GOAL OF THE EXERCISE
Where the line containing "by_cases h : k < tableT.length" appears, start copying; continue through the last line below and copy nothing else.

Saved data entries
----------
-- ==== Sys2Proof/Config.lean ====
section
/-! DEFINITION. What an implementation fixes (R6): the decided parameters as constants, the two OPEN ones
(sample rate and block size) as constants without a value, and the free input of the ENV agent. -/

namespace Sys2Proof

/-- The two parameters that R6 leaves OPEN. The functions that depend on them take them as an argument, so that
the spec's vectors (48000 Hz, 4 samples) can be evaluated; the machine itself runs at `Config.params`. -/
structure Params where
  /-- `P_FS`, the sample rate in Hz. -/
  sampleRate : Nat
  /-- `P_BLOCK`, samples per block. -/
  block : Nat
  deriving DecidableEq, Repr

/-- What R6 asks of the OPEN parameters: both are at least 1. -/
abbrev Params.Valid (P : Params) : Prop := 0 < P.sampleRate ∧ 0 < P.block

namespace Config

/-- `P_FS - 1`: OPEN (R6, D4). No value is given, so no proof can rest on one (log entry 1). -/
opaque sampleRatePred : Nat

/-- `P_BLOCK - 1`: OPEN (R6, D5). No value is given, so no proof can rest on one (log entry 2). -/
opaque blockPred : Nat

/-- The parameters of this machine: any two positive integers (R6). -/
def params : Params := ⟨sampleRatePred + 1, blockPred + 1⟩

/-- The ENV agent's `idle_in`, a free 1-bit input (a draw) of every sample step (R5, R12), applied to the number of
the draw (log entry 3). -/
opaque idleIn : Nat → Bool

/-- `P_QDEPTH`, the capacity of the command queue in words (R6). -/
def qDepth : Nat := 64
/-- `RATIO_MIN` (R6). -/
def ratioMin : Int := 1
/-- `RATIO_MAX` (R6). -/
def ratioMax : Int := 4096
/-- `MODIDX_MAX` (R6). -/
def modidxMax : Int := 16384
/-- `FB_MAX` (R6). -/
def fbMax : Int := 32767
/-- `PW_MIN` (R6, R472). -/
def pwMin : Int := 656
/-- `PW_MAX` (R6, R472). -/
def pwMax : Int := 64880
/-- `BENDRANGE_MAX` (R6). -/
def bendrangeMax : Int := 24
/-- 1.0 in UQ1.15, the upper bound of every gain (R9). -/
def gainOne : Int := 32768
/-- The largest sample of Q1.15 (R9). -/
def sampleMax : Int := 32767

end Config

end Sys2Proof
end

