-- ==== Sys2Proof/Machine/State.lean ====
section
/-! DEFINITION. All the state of one DDSOSC instance (R100 to R126) with its reset values (R700), the values on its
ports, and the model's own record of what the HOST does next. -/

namespace Sys2Proof.Machine

/-- Two like things, indexed by channel or oscillator. -/
structure Two (α : Type) where
  at0 : α
  at1 : α
  deriving DecidableEq, Repr

/-- Four like things, indexed by slot. -/
structure Four (α : Type) where
  at0 : α
  at1 : α
  at2 : α
  at3 : α
  deriving DecidableEq, Repr

/-- The registers and fields of 10_state.md that hold state, each at the width the register map gives it. These are
what SRESET sets (R522). FTW0 to FTW3, VELAMP, QLEVEL and ID are derived or constant and are not held (R101). -/
structure Regs where
  /-- CTRL, kept whole because WREG writes it and the read port reads it whole (R102). -/
  ctrl : BitVec 10
  /-- STATUS.ERR (R103). -/
  err : Bool
  /-- STATUS.ERRCODE (R103). -/
  errcode : BitVec 3
  /-- ERRCMD (R104). -/
  errcmd : Word
  /-- VOICE.NOTE, two's complement: 0 to 127, or -1 for none (R105). -/
  note : BitVec 8
  /-- VOICE.VEL (R105). -/
  vel : BitVec 7
  /-- VOICE.GATE (R105). -/
  gate : Bool
  /-- VOICE.ACTIVE (R105). -/
  active : Bool
  /-- VOICE.SIDE (R105). -/
  side : Bool
  /-- BEND, two's complement (R107). -/
  bend : BitVec 15
  /-- BENDRANGE (R108). -/
  bendrange : BitVec 5
  /-- RATIO, UQ8.8 (R109). -/
  ratio : BitVec 16
  /-- MODIDX, UQ4.12 (R110). -/
  modidx : BitVec 16
  /-- FB, Q1.15 in 17 bits, two's complement (R111). -/
  fb : BitVec 17
  /-- VBDEPTH, UQ1.15 (R112). -/
  vbdepth : BitVec 16
  /-- ASYML and ASYMR, UQ1.15 (R113). -/
  asym : Two (BitVec 16)
  /-- PWB00 and PWB01: the base pulse widths of side 0 (R114). -/
  pwbSide0 : Two (BitVec 16)
  /-- PWB10 and PWB11: the base pulse widths of side 1 (R114). -/
  pwbSide1 : Two (BitVec 16)
  /-- PWKT (R115). -/
  pwkt : BitVec 16
  /-- PWREF (R115). -/
  pwref : BitVec 7
  /-- PWVEL (R115). -/
  pwvel : BitVec 16
  /-- PWEFF0 and PWEFF1 (R116). -/
  pweff : Two (BitVec 16)
  /-- DETUNE0 to DETUNE3, two's complement (R117). -/
  detune : Four (BitVec 20)
  /-- PHASE0 to PHASE3 (R118). -/
  phase : Four Word
  /-- PREVL and PREVR, Q1.15, two's complement (R120). -/
  prev : Two (BitVec 16)
  /-- NDS[0] to NDS[127], UQ1.15 (R122). -/
  nds : Vector (BitVec 16) 128
  deriving DecidableEq, Repr

/-- The frame a sample step hands to the output ports (R11, R450). -/
structure Frame where
  /-- `out0`, Q1.15. -/
  out0 : Int
  /-- `out1`, Q1.15. -/
  out1 : Int
  /-- `gate_o`. -/
  gate : Bool
  /-- `active_o`. -/
  active : Bool
  /-- `velamp_o`, UQ1.15. -/
  velamp : Nat
  deriving DecidableEq, Repr

/-- What the HOST does at its ports (R203, R205, R311), and the choice to let the ENGINE go first. Which agent moves
next is the scheduler's choice (93_implementation_defined.md section 2): a list of these says it (log entry 4). -/
inductive HostAction where
  /-- HostPush(w) (R203). -/
  | push (w : Word)
  /-- HostRead(i) (R205). -/
  | read (i : BitVec 8)
  /-- The pseudo-instruction SYNC: HostRead(0x27), repeated until it returns 0 (R311). -/
  | sync
  /-- The HOST does nothing and the ENGINE takes one sample step. -/
  | wait
  deriving DecidableEq, Repr

/-- One DDSOSC instance between two actions. -/
structure State where
  /-- The registers. -/
  regs : Regs
  /-- Q, the command queue, oldest word first (R123). -/
  q : List Word
  /-- BLKPOS, the position of the next sample step within its block (R124). -/
  blkpos : Nat
  /-- The output ports: the frame of the last sample step (R450; log entry 6). -/
  frame : Frame
  /-- The read port: the value of the last HostRead (R205; log entry 7). -/
  rdData : Word
  /-- The model's own field: what the HOST does next, in order. When it is empty the ENGINE moves (log entry 4). -/
  script : List HostAction
  /-- The model's own field: how many draws of `idle_in` have been taken (log entry 3). -/
  draws : Nat
  deriving DecidableEq, Repr

/-- The machine never stops with a fault: R600 and R605 give every push, read and sample step a next state, and a
meaningless command word latches an error and goes on (R603, R604). So there is no fault to name. -/
inductive Fault where
  deriving DecidableEq, Repr

/-- Why an instruction has no next state in the model. -/
inductive Refusal where
  /-- Raised by an arm of `exec` whose instruction has no meaning yet; safe, because nothing can be proved of a run that
  meets it. No arm of this model raises it. -/
  | notModelled (mnemonic : String)
  deriving DecidableEq, Repr

/-- Every register and field at its reset value (R700). -/
def Regs.reset : Regs where
  ctrl := 0x146
  err := false
  errcode := 0
  errcmd := 0
  note := 0xFF
  vel := 0
  gate := false
  active := false
  side := false
  bend := 0
  bendrange := 7
  ratio := 256
  modidx := 0
  fb := 0
  vbdepth := 0
  asym := ⟨32768, 32768⟩
  pwbSide0 := ⟨32768, 32768⟩
  pwbSide1 := ⟨32768, 32768⟩
  pwkt := 0
  pwref := 60
  pwvel := 0
  pweff := ⟨32768, 32768⟩
  detune := ⟨0, 0, 0, 0⟩
  phase := ⟨0, 0, 0, 0⟩
  prev := ⟨0, 0⟩
  nds := Vector.replicate 128 32768

/-- Power-on (R700, R702): the registers at their reset values, Q empty and BLKPOS 0. The two port latches hold 0 and
the HOST has nothing to do yet (log entries 3, 4, 6 and 7). -/
def State.reset : State where
  regs := Regs.reset
  q := []
  blkpos := 0
  frame := ⟨0, 0, false, false, 0⟩
  rdData := 0
  script := []
  draws := 0

end Sys2Proof.Machine
end

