-- ==== Sys2Proof/Machine/Voice.lean ====
section
/-! DEFINITION. The voice commands NOTE_ON, NOTE_OFF and BEND (R470 to R475). -/

namespace Sys2Proof.Machine

/-- The pulse width that a sounding NOTE_ON latches for oscillator `o` (R472). -/
def latchedWidth (r : Regs) (side : Bool) (note vel : BitVec 7) (o : Osc) : Int :=
  clamp ((r.pwbAt side o).toNat + r.pwkt.toNat * ((r.pwref.toNat : Int) - note.toNat)
      + (r.pwvel.toNat : Int) * (127 - vel.toNat) / 127)
    Config.pwMin Config.pwMax

/-- `PwLatch(n, v, sd)` (R472). -/
def pwLatch (r : Regs) (side : Bool) (note vel : BitVec 7) : Two (BitVec 16) :=
  ⟨BitVec.ofInt 16 (latchedWidth r side note vel 0), BitVec.ofInt 16 (latchedWidth r side note vel 1)⟩

/-- `NoteOffAction(n)`: GATE falls only if `n` is the assigned note; NOTE = -1 never is (R473). -/
def noteOffAction (note : BitVec 7) (s : State) : State :=
  if s.regs.note = note.setWidth 8 then s.withRegs { s.regs with gate := false } else s

/-- The part of NOTE_ON for a velocity other than 0: the voice is assigned, the pulse widths are latched, and with
CTRL.NRST = 1 all phases and feedback values restart (R470). A retrigger or a steal is no special case (R475). -/
def soundNote (side : Bool) (note vel : BitVec 7) (s : State) : State :=
  let assigned : Regs :=
    { s.regs with
      note := note.setWidth 8, vel := vel, side := side, gate := true, active := true
      pweff := pwLatch s.regs side note vel }
  s.withRegs (if s.regs.nrst then assigned.restart 0xF 0x3 else assigned)

/-- NOTE_ON (R470); velocity 0 is exactly a note-off (R471). -/
def execNoteOn (side : Bool) (note vel : BitVec 7) (s : State) : Host.Outcome State Fault Refusal :=
  .next (if vel = 0 then noteOffAction note s else soundNote side note vel s)

/-- NOTE_OFF (R473). -/
def execNoteOff (note : BitVec 7) (s : State) : Host.Outcome State Fault Refusal :=
  .next (noteOffAction note s)

/-- BEND: the sign-extended field clamped to plus or minus 8192 is stored (R474). -/
def execBend (bval : BitVec 15) (s : State) : Host.Outcome State Fault Refusal :=
  .next (s.withRegs { s.regs with bend := BitVec.ofInt 15 (clamp (sext 15 bval) (-8192) 8192) })

end Sys2Proof.Machine
end

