-- ==== Sys2Proof/Laws/Ops.lean ====
section
/-! SUPPORT. What each shared operation can do, once: arithmetic primitives, the register table, raising an error, and the
composition of outcomes. Provers cite these rather than unfold the operations. -/

namespace Sys2Proof.Machine

/-! ### Arithmetic -/

theorem clamp_bounds {v lo hi : Int} (h : lo ≤ hi) : lo ≤ clamp v lo hi ∧ clamp v lo hi ≤ hi := by
  unfold clamp; split <;> [omega; (split <;> omega)]

theorem clamp_of_within {v lo hi : Int} (h₁ : lo ≤ v) (h₂ : v ≤ hi) : clamp v lo hi = v := by
  unfold clamp; split <;> [omega; (split <;> omega)]

theorem asr_le_iff {v k : Int} {n : Nat} : k ≤ asr v n ↔ k * 2 ^ n ≤ v :=
  Int.le_ediv_iff_mul_le (by positivity)

theorem asr_lt_iff {v k : Int} {n : Nat} : asr v n < k ↔ v < k * 2 ^ n :=
  Int.ediv_lt_iff_lt_mul (by positivity)

/-- An integer within the two's-complement range of a width survives its storage in that width. -/
theorem toInt_ofInt_of_range {w : Nat} {v : Int} (h₁ : -(2 ^ w) ≤ 2 * v) (h₂ : 2 * v < 2 ^ w) :
    (BitVec.ofInt w v).toInt = v := by
  rw [BitVec.toInt_ofInt]
  apply Int.bmod_eq_of_le_mul_two <;> push_cast <;> omega

/-- An integer within the unsigned range of a width survives its storage in that width. -/
theorem toNat_ofInt_of_range {w : Nat} {v : Int} (h₁ : 0 ≤ v) (h₂ : v < 2 ^ w) :
    ((BitVec.ofInt w v).toNat : Int) = v := by
  rw [BitVec.toNat_ofInt]
  push_cast
  rw [Int.emod_eq_of_lt h₁ h₂]
  exact Int.toNat_of_nonneg h₁

/-! ### Outcomes -/

@[simp] theorem andThen_next (s : State) (f : State → Host.Outcome State Fault Refusal) :
    andThen (.next s) f = f s := rfl

theorem andThen_eq_next {o : Host.Outcome State Fault Refusal}
    {f : State → Host.Outcome State Fault Refusal} {t : State} (h : andThen o f = .next t) :
    ∃ s, o = .next s ∧ f s = .next t := by
  cases o with
  | next s => exact ⟨s, rfl, h⟩
  | fault e => simp [andThen] at h
  | refused e => simp [andThen] at h

theorem applyAll_append (ws vs : List Word) (s : State) :
    applyAll (ws ++ vs) s = andThen (applyAll ws s) (applyAll vs) := by
  induction ws generalizing s with
  | nil => rfl
  | cons w ws ih =>
    simp only [List.cons_append, applyAll]
    cases applyWord w s with
    | next t => exact ih t
    | fault e => rfl
    | refused e => rfl

/-! ### Raising and clearing an error -/

/-- All that `latchError` can do: nothing while an error is latched, else set the three fields (R603). -/
theorem latchError_cases (e : CmdError) (w : Word) (s : State) :
    (s.regs.err = true ∧ latchError e w s = s) ∨
    (s.regs.err = false ∧
      latchError e w s = s.withRegs { s.regs with err := true, errcode := errorCode e, errcmd := w }) := by
  unfold latchError
  cases h : s.regs.err <;> simp

theorem latchError_idem (e : CmdError) (w : Word) (s : State) :
    latchError e w (latchError e w s) = latchError e w s := by
  obtain ⟨h, heq⟩ | ⟨h, heq⟩ := latchError_cases e w s
  · rw [heq, heq]
  · rw [heq]; simp [latchError]

theorem latchError_of_clear {e : CmdError} {w : Word} {s : State} (h : s.regs.err = false) :
    latchError e w s = s.withRegs { s.regs with err := true, errcode := errorCode e, errcmd := w } := by
  simp [latchError, h]

theorem latchError_of_latched {e : CmdError} {w : Word} {s : State} (h : s.regs.err = true) :
    latchError e w s = s := by
  simp [latchError, h]

theorem errorCode_range (e : CmdError) : 1 ≤ (errorCode e).toNat ∧ (errorCode e).toNat ≤ 5 := by
  cases e <;> decide

/-! ### The register table -/

/-- The index map and its inverse agree. -/
theorem regOf_indexOf (reg : Reg) : regOf (indexOf reg) = some reg := by
  cases reg with
  | pwb side o => cases side <;> fin_cases o <;> rfl
  | asym c => fin_cases c <;> rfl
  | pweff o => fin_cases o <;> rfl
  | detune s => fin_cases s <;> rfl
  | phase s => fin_cases s <;> rfl
  | ftw s => fin_cases s <;> rfl
  | prev c => fin_cases c <;> rfl
  | nds n => revert n; decide
  | _ => rfl

/-- The stored value of a clamped register lies within its bounds (R493). -/
theorem stored_bounds {row : WriteRow} {lo hi : Int} (h : row.bounds = some (lo, hi)) (hle : lo ≤ hi)
    (data : BitVec 20) : lo ≤ row.stored data ∧ row.stored data ≤ hi := by
  simp only [WriteRow.stored, h]
  exact clamp_bounds hle

/-- The value an accepted DATA stands for lies within the register's width (R491, R492). -/
theorem value_range_of_fits {row : WriteRow} {data : BitVec 20} (hs : row.signed = false)
    (hf : row.fits data = true) : 0 ≤ row.value data ∧ row.value data < 2 ^ row.width := by
  simp only [WriteRow.fits, decide_eq_true_eq] at hf
  simp only [WriteRow.value, hs]
  exact ⟨by simp, by simpa using (by exact_mod_cast hf : (data.toNat : Int) < 2 ^ row.width)⟩

/-! ### Tables -/

theorem tableT_length : tableT.length = 257 := by decide +kernel

theorem tableE_length : tableE.length = 193 := by decide +kernel

theorem tableT_le : ∀ v ∈ tableT, v ≤ 32767 := by decide +kernel

theorem tableT_chain : tableT.IsChain (· ≤ ·) := by decide +kernel

theorem tableE_chain : tableE.IsChain (· ≤ ·) := by decide +kernel

/-- Neighbours of a rising list, looked up by position. -/
theorem getD_mono_of_chain {l : List Nat} (h : l.IsChain (· ≤ ·)) {k : Nat} (hk : k + 1 < l.length) :
    l.getD k 0 ≤ l.getD (k + 1) 0 := by
  rw [List.getD_eq_getElem _ _ (by omega), List.getD_eq_getElem _ _ hk]
  exact List.isChain_iff_getElem.mp h k hk

theorem sineEntry_le (k : Nat) : sineEntry k ≤ 32767 := by
  by_cases h : k < tableT.length
  · rw [sineEntry, List.getD_eq_getElem _ _ h]
    exact tableT_le _ (List.getElem_mem h)
  · rw [sineEntry, List.getD_eq_default _ _ (by omega)]
    omega

theorem sineEntry_mono {k : Nat} (h : k < 256) : sineEntry k ≤ sineEntry (k + 1) :=
  getD_mono_of_chain tableT_chain (by rw [tableT_length]; omega)

theorem expEntry_mono {k : Nat} (h : k < 192) : expEntry k ≤ expEntry (k + 1) :=
  getD_mono_of_chain tableE_chain (by rw [tableE_length]; omega)

theorem pulse_cases (phi : Word) (pw : Nat) : pulse phi pw = 32767 ∨ pulse phi pw = -32767 := by
  unfold pulse; split <;> simp

end Sys2Proof.Machine
end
----------
ANSWER SECTION
  by_cases h : k < tableT.length
  · rw [sineEntry, List.getD_eq_getElem _ _ h]
    exact tableT_le _ (List.getElem_mem h)
  · rw [sineEntry, List.getD_eq_default _ _ (by omega)]
    omega

theorem sineEntry_mono {k : Nat} (h : k < 256) : sineEntry k ≤ sineEntry (k + 1) :=
  getD_mono_of_chain tableT_chain (by rw [tableT_length]; omega)

theorem expEntry_mono {k : Nat} (h : k < 192) : expEntry k ≤ expEntry (k + 1) :=
  getD_mono_of_chain tableE_chain (by rw [tableE_length]; omega)

theorem pulse_cases (phi : Word) (pw : Nat) : pulse phi pw = 32767 ∨ pulse phi pw = -32767 := by
  unfold pulse; split <;> simp

end Sys2Proof.Machine
end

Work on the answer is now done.